Книга о романтизме и романе была на слуху у теоретиков литературы, но представить ее скорый перевод никто не мог. Уже одно название было притягательным для всех, кто внимательно читал литературу XIX века, запоминая детали и нюансы и не довольствуясь школьной схемой «от романтизма к реализму». Жирар предложил модель «треугольного желания», которая предполагает субъект, объект и медиатора. В отличие от привычной схемы, в которой субъект «овладевает» объектом, ставит себе цели и напрямую их добивается, в центре новой модели оказывается понятие миметического соперничества: невозможно добиться цели, не вступив в отношения с посредниками и соперниками, но эти отношения и начинают определять поведение субъекта. Его начальная индивидуальность размывается, и чем больше субъект себя объективирует, тем сильнее в нем произвольное самоутверждение. Чем чаще субъект говорит о собственной независимости и о величии идеалов, о красоте и норме, все, что мы знаем из романтической в широком смысле литературы, тем больше он зависит от собственных капризов и чужих примеров, этих «идолов», пленяющих сознание. Также он попадает в ситуацию постоянного соперничества, причем в отличие от схем Фрейда (соперничество с отцом за мать) и Маркса (борьба классов за привилегии) модель Жирара включает в себя широкую гамму социальных отношений, которую он сам возвел к библейской истории грехопадения. Но есть и то, что объединяет Жирара с влиятельными мыслителями ХХ века: умение видеть за внешне последовательным и логичным иррациональное.

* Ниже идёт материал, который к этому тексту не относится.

-- ==== Sys2Proof/Certificates/Slice0/Obligations.lean ====
section
/-! DEFINITION. The statements for the provers, from the numbered rules of spec/, and the words they are written in. -/

namespace Sys2Proof.Machine

/-- `n` answers `OK` in a row. -/
def answersOk (n : Nat) : List Input := List.replicate n (.answer .ok)

/-- The next input, if there is one, is no answer of the transport. -/
def NoAnswerNext (env : List Input) : Prop := ∀ a rest, env ≠ .answer a :: rest

/-- The entry of `OUT` for position `i` of the patterns `p`, at address `0x34 + i` (R34, R42). -/
def entryAt (p : Vector Pattern 4) (a : Ack) (i : Pos) : OutEntry := ⟨i, 0x34 + BitVec.ofNat 7 i.val, p[i], a⟩

/-- The entries of positions 0 to `n - 1`, in that order, each answered `OK`. -/
def sentOk (p : Vector Pattern 4) (n : Nat) : List OutEntry :=
  (([0, 1, 2, 3] : List Pos).take n).map (entryAt p .ok)

/-- `s` after a response of this status with data 0. -/
def answered (st : Status) (s : State) : State := { s with responses := s.responses ++ [⟨st, 0⟩] }

/-- How an emit stage over the patterns of `u` ends (R101): four answers `OK`; or `FAIL` at position `k`. -/
def EmitStageEnds (u : State) (o : Host.Outcome State Fault Refusal) : Prop :=
  (∀ rest, u.inputs = answersOk 4 ++ rest →
    o = .next (answered .ok { u with inputs := rest, inFlight := none, out := u.out ++ sentOk u.p 4 })) ∧
  (∀ (k : Pos) rest, u.inputs = answersOk k.val ++ .answer .fail :: rest →
    o = .next (answered .transportFault
      { u with inputs := rest, inFlight := none, fault := true, out := u.out ++ sentOk u.p k.val ++ [entryAt u.p .fail k] }))

/-- Where an emit stage over the patterns of `u` waits (R52): the answers stop before position `k`'s. -/
def EmitStageWaits (u : State) (o : Host.Outcome State Fault Refusal) : Prop :=
  ∀ (k : Pos) rest, u.inputs = answersOk k.val ++ rest → NoAnswerNext rest →
    o = .next { u with inputs := rest, inFlight := some k, out := u.out ++ sentOk u.p k.val }

/-- The four digits of a value, thousands first: the closed form of R80. -/
def digitsOf (v : Value) : Vector Digit 4 :=
  #v[(v / 1000 % 10).setWidth 4, (v / 100 % 10).setWidth 4, (v / 10 % 10).setWidth 4, (v % 10).setWidth 4]

/-- The four patterns of four digits, the colon bit OR-ed into the second: R90 spelt out. -/
def patternsOf (t : SegTable) (d : Vector Digit 4) (colon : Bool) : Vector Pattern 4 :=
  #v[t.read d[0], t.read d[1] ||| (if colon then 0x80 else 0), t.read d[2], t.read d[3]]

/-- `s` with the digits of `v` and their patterns in the registers, all valid: after steps 1 to 3 of R110. -/
def prepared (v : Value) (colon : Bool) (s : State) : State :=
  { s with d := digitsOf v, dv := #v[true, true, true, true],
           p := patternsOf seg (digitsOf v) colon, pv := #v[true, true, true, true] }

/-- The host presents these commands one after the other, each as its word. -/
def hostSends (l : List Instr) : List Input := l.map (fun i => .command (encode i))

/-- A list of commands executed one after the other, as long as each gives a next state. -/
def execAll : List Instr → State → Option State
  | [], s => some s
  | i :: rest, s =>
    match exec i s with
    | .next t => execAll rest t
    | _ => none

end Sys2Proof.Machine

open Sys2Proof Sys2Proof.Machine

/-! ## Encoding -/

/-- R61, R62: the decoder reads back every command from its word, each operand at every value. -/
def Obligations.DecodeOfEncode : Prop := ∀ i : Instr, wellFormed i = true → decode (encode i) = .ok i

/-- R61: no word but `encode i` decodes to `i`: every bit of a command word counts. -/
def Obligations.EncodeOfDecode : Prop := ∀ (w : CmdWord) (i : Instr), decode w = .ok i → encode i = w

/-- R64: a word is a reserved encoding exactly when it matches none of the five patterns of R61, that is when its
`op` is 0x0 or above 0x5, or a must-be-zero bit of a legal `op` is 1; presented, it is answered `INVALID_ARG` and
nothing else changes. -/
def Obligations.ReservedEncodings : Prop :=
  ∀ w : CmdWord,
    ((∃ e, decode w = .error e) ↔
      w &&& 0xFFFE0000 ≠ 0x10000000 ∧ w &&& 0xFFFF0000 ≠ 0x20000000 ∧ w &&& 0xFFFFFFC0 ≠ 0x30000000 ∧
      w &&& 0xFFFFFFFE ≠ 0x40000000 ∧ w &&& 0xFFFFFFFF ≠ 0x50000000) ∧
    (decode w = .error .reservedOpcode ↔ w.extractLsb' 28 4 = 0 ∨ 6 ≤ (w.extractLsb' 28 4).toNat) ∧
    ∀ (s : State) rest, s.Ready → s.inputs = .command w :: rest → (∃ e, decode w = .error e) →
      step s = .next (answered .invalidArg { s with inputs := rest })

/-- R61: the five patterns are disjoint. -/
def Obligations.PatternsDisjoint : Prop :=
  ∀ (w : CmdWord) (a b : EncodingRow), a ∈ encodingRows → b ∈ encodingRows →
    rowMatches w a = true → rowMatches w b = true → a.pattern = b.pattern

/-- The example words of R80, R81, R90, R100, R110 and the reserved words of 95_test_vectors.md 2.6. -/
def Obligations.ExampleWordsDecode : Prop :=
  decode 0x200004D2 = .ok (.bcd4 1234) ∧ decode 0x3000002C = .ok (.setd 2 0xC) ∧
  decode 0x40000001 = .ok (.enc true) ∧ decode 0x50000000 = .ok .xmit ∧
  decode 0x10010708 = .ok (.display 1800 true) ∧ decode 0x00000000 = .error .reservedOpcode ∧
  decode 0x10020000 = .error .reservedBits ∧ decode 0x50000001 = .error .reservedBits

/-- R68: a written command is a command exactly when every operand is in its field's range, and it is then the
command with those operands. -/
def Obligations.OutOfRangeOperandIsAssemblerError : Prop :=
  ∀ c : Source,
    (c.wellFormed = true → ∃ i, assembleSource c = .ok i ∧ i.toSource = c) ∧
    (c.wellFormed = false → assembleSource c = .error .operandOutOfRange)

/-! ## A step -/

/-- R33: a step runs the command the presented word decodes to, on the state without that input. -/
def Obligations.StepRunsDecodedCommand : Prop :=
  ∀ (s : State) (w : CmdWord) rest (i : Instr), s.inputs = .command w :: rest → decode w = .ok i →
    step s = exec i { s with inputs := rest }

/-- R125: the order of the checks for a presented word: halted, reserved, valid flags, then the command runs and
reports at most a transport fault. -/
def Obligations.OrderOfChecks : Prop :=
  ∀ (s : State) (w : CmdWord) rest, s.Idle → s.inputs = .command w :: rest →
    (s.fault = true → step s = .next (answered .halted { s with inputs := rest })) ∧
    (s.fault = false → ∀ e, decode w = .error e → step s = .next (answered .invalidArg { s with inputs := rest })) ∧
    (s.fault = false → ∀ c, decode w = .ok (.enc c) → (∃ i : Pos, s.dv[i] = false) →
      step s = .next (answered .invalidArg { s with inputs := rest })) ∧
    (s.fault = false → decode w = .ok .xmit → (∃ i : Pos, s.pv[i] = false) →
      step s = .next (answered .invalidArg { s with inputs := rest })) ∧
    (s.fault = false → ∀ i, decode w = .ok i → (∀ c, i = .enc c → ∀ j : Pos, s.dv[j] = true) →
      (i = .xmit → ∀ j : Pos, s.pv[j] = true) →
      ∃ t, step s = .next t ∧
        (t.fault = true ↔ t.responses = s.responses ++ [⟨.transportFault, 0⟩]) ∧
        (t.fault = false → t.inFlight = none → ∃ x, t.responses = s.responses ++ [⟨.ok, x⟩]))

/-- R70, R71: a presented word is answered by exactly one response, or waits for an answer with none; the data is 0
but for `BCD4` and `ENC` with status `OK`. -/
def Obligations.OneResponsePerWord : Prop :=
  ∀ (s t : State) (w : CmdWord) rest, s.inputs = .command w :: rest → step s = .next t →
    (∃ k, t.inFlight = some k ∧ t.responses = s.responses) ∨
    (t.inFlight = none ∧ ∃ r : Response, t.responses = s.responses ++ [r] ∧
      (r.status ≠ .ok → r.data = 0) ∧
      ((∀ v, decode w ≠ .ok (.bcd4 v)) → (∀ c, decode w ≠ .ok (.enc c)) → r.data = 0))

/-- R70: the numeric status codes. -/
def Obligations.StatusCodes : Prop :=
  statusCode .ok = 0 ∧ statusCode .invalidArg = 1 ∧ statusCode .transportFault = 2 ∧ statusCode .halted = 3

/-- R145, log 5 (the model's choice): a command presented while one is running has no meaning. -/
def Obligations.CommandWhileRunningRefused : Prop :=
  ∀ (s : State) (k : Pos) (w : CmdWord) rest, s.inFlight = some k → s.inputs = .command w :: rest →
    step s = .refused .commandWhileRunning

/-- R52, R150, log 6 (the model's choice of form): with nothing to reach it the block waits, also inside a command,
for ever: a step changes nothing. -/
def Obligations.WaitingChangesNothing : Prop := ∀ s : State, s.inputs = [] → step s = .next s

/-- Log 9 (the model's choice): an answer that belongs to no emission has no effect. -/
def Obligations.StrayAnswerHasNoEffect : Prop :=
  ∀ (s : State) (a : Ack) rest, s.Idle → s.inputs = .answer a :: rest → step s = .next { s with inputs := rest }

/-! ## The commands -/

/-- R80: `BCD4` with its encoding: the digits in closed form, `DV` set, the packed response, nothing else changed. -/
def Obligations.Bcd4Result : Prop :=
  ∀ (v : Value) (s : State), encode (.bcd4 v) = 0x20000000 ||| v.setWidth 32 ∧
    (s.Ready → exec (.bcd4 v) s = .next { s with
      d := digitsOf v
      dv := #v[true, true, true, true]
      responses := s.responses ++
        [⟨.ok, 0#16 ++ (digitsOf v)[0] ++ (digitsOf v)[1] ++ (digitsOf v)[2] ++ (digitsOf v)[3]⟩] })

/-- R81: `SETD` with its encoding: one digit and its flag written, nothing else changed. -/
def Obligations.SetdResult : Prop :=
  ∀ (i : Pos) (x : Digit) (s : State),
    encode (.setd i x) = 0x30000000 ||| (BitVec.ofNat 32 i.val <<< 4) ||| x.setWidth 32 ∧
    (s.Ready → exec (.setd i x) s = .next (answered .ok { s with d := s.d.set i x, dv := s.dv.set i true }))

/-- R90: `ENC` with its encoding: refused with no effect unless all `DV` are 1; else the four patterns, `PV` set,
the packed response, nothing else changed. -/
def Obligations.EncResult : Prop :=
  ∀ (c : Bool) (s : State), encode (.enc c) = 0x40000000 ||| (BitVec.ofBool c).setWidth 32 ∧
    (s.Ready → (∀ i : Pos, s.dv[i] = true) → exec (.enc c) s = .next { s with
      p := patternsOf seg s.d c
      pv := #v[true, true, true, true]
      responses := s.responses ++
        [⟨.ok, (patternsOf seg s.d c)[0] ++ (patternsOf seg s.d c)[1] ++ (patternsOf seg s.d c)[2] ++
          (patternsOf seg s.d c)[3]⟩] }) ∧
    (s.Ready → (∃ i : Pos, s.dv[i] = false) → exec (.enc c) s = .next (answered .invalidArg s))

/-- R100: `XMIT` with its encoding: refused with no effect unless all `PV` are 1; else the emit stage. -/
def Obligations.XmitResult : Prop :=
  encode .xmit = 0x50000000 ∧
  ∀ s : State, s.Ready →
    ((∀ i : Pos, s.pv[i] = true) → EmitStageEnds s (exec .xmit s)) ∧
    ((∃ i : Pos, s.pv[i] = false) → exec .xmit s = .next (answered .invalidArg s))

/-- R110: `DISPLAY` with its encoding: the registers of steps 1 to 3, then the emit stage over them, whether it
succeeds or fails. -/
def Obligations.DisplayResult : Prop :=
  ∀ (v : Value) (c : Bool) (s : State),
    encode (.display v c) = 0x10000000 ||| ((BitVec.ofBool c).setWidth 32 <<< 16) ||| v.setWidth 32 ∧
    (s.Ready → EmitStageEnds (prepared v c s) (exec (.display v c) s))

/-- R101, R52: the emit stage from any state: four answers `OK`, or the first `FAIL`, or no answer. The response
`(OK, 0)` is that of R100 and R110. That a stage without an answer is a state which holds the emission in flight is the
model's choice (log 6). -/
def Obligations.EmitStageByAnswers : Prop :=
  ∀ s : State, EmitStageEnds s (.next (emitAll s)) ∧ EmitStageWaits s (.next (emitAll s))

/-- R52, R71: where the answers stop, `XMIT` and `DISPLAY` are inside the command, with no response and no entry for
the unanswered emission. -/
def Obligations.UnansweredEmissionWaits : Prop :=
  ∀ s : State, s.Ready →
    ((∀ i : Pos, s.pv[i] = true) → EmitStageWaits s (exec .xmit s)) ∧
    ∀ v c, EmitStageWaits (prepared v c s) (exec (.display v c) s)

Перевод книги сопровождается предисловием знатока французской литературной теории С. Зенкина, объяснившего место Жирара в истории триумфальной французской мысли[2], но при этом предостерегшего от чрезмерного увлечения экстравагантным мыслителем. Зенкин сформулировал два полемических замечания: во-первых, религиозная позиция Жирара не может быть разделена секулярными интеллектуалами, во-вторых, стиль Жирара слишком эссеистический, порывистый, напряженно-полемический для сторонника строгой научности. Но попробуем защитить автора книги.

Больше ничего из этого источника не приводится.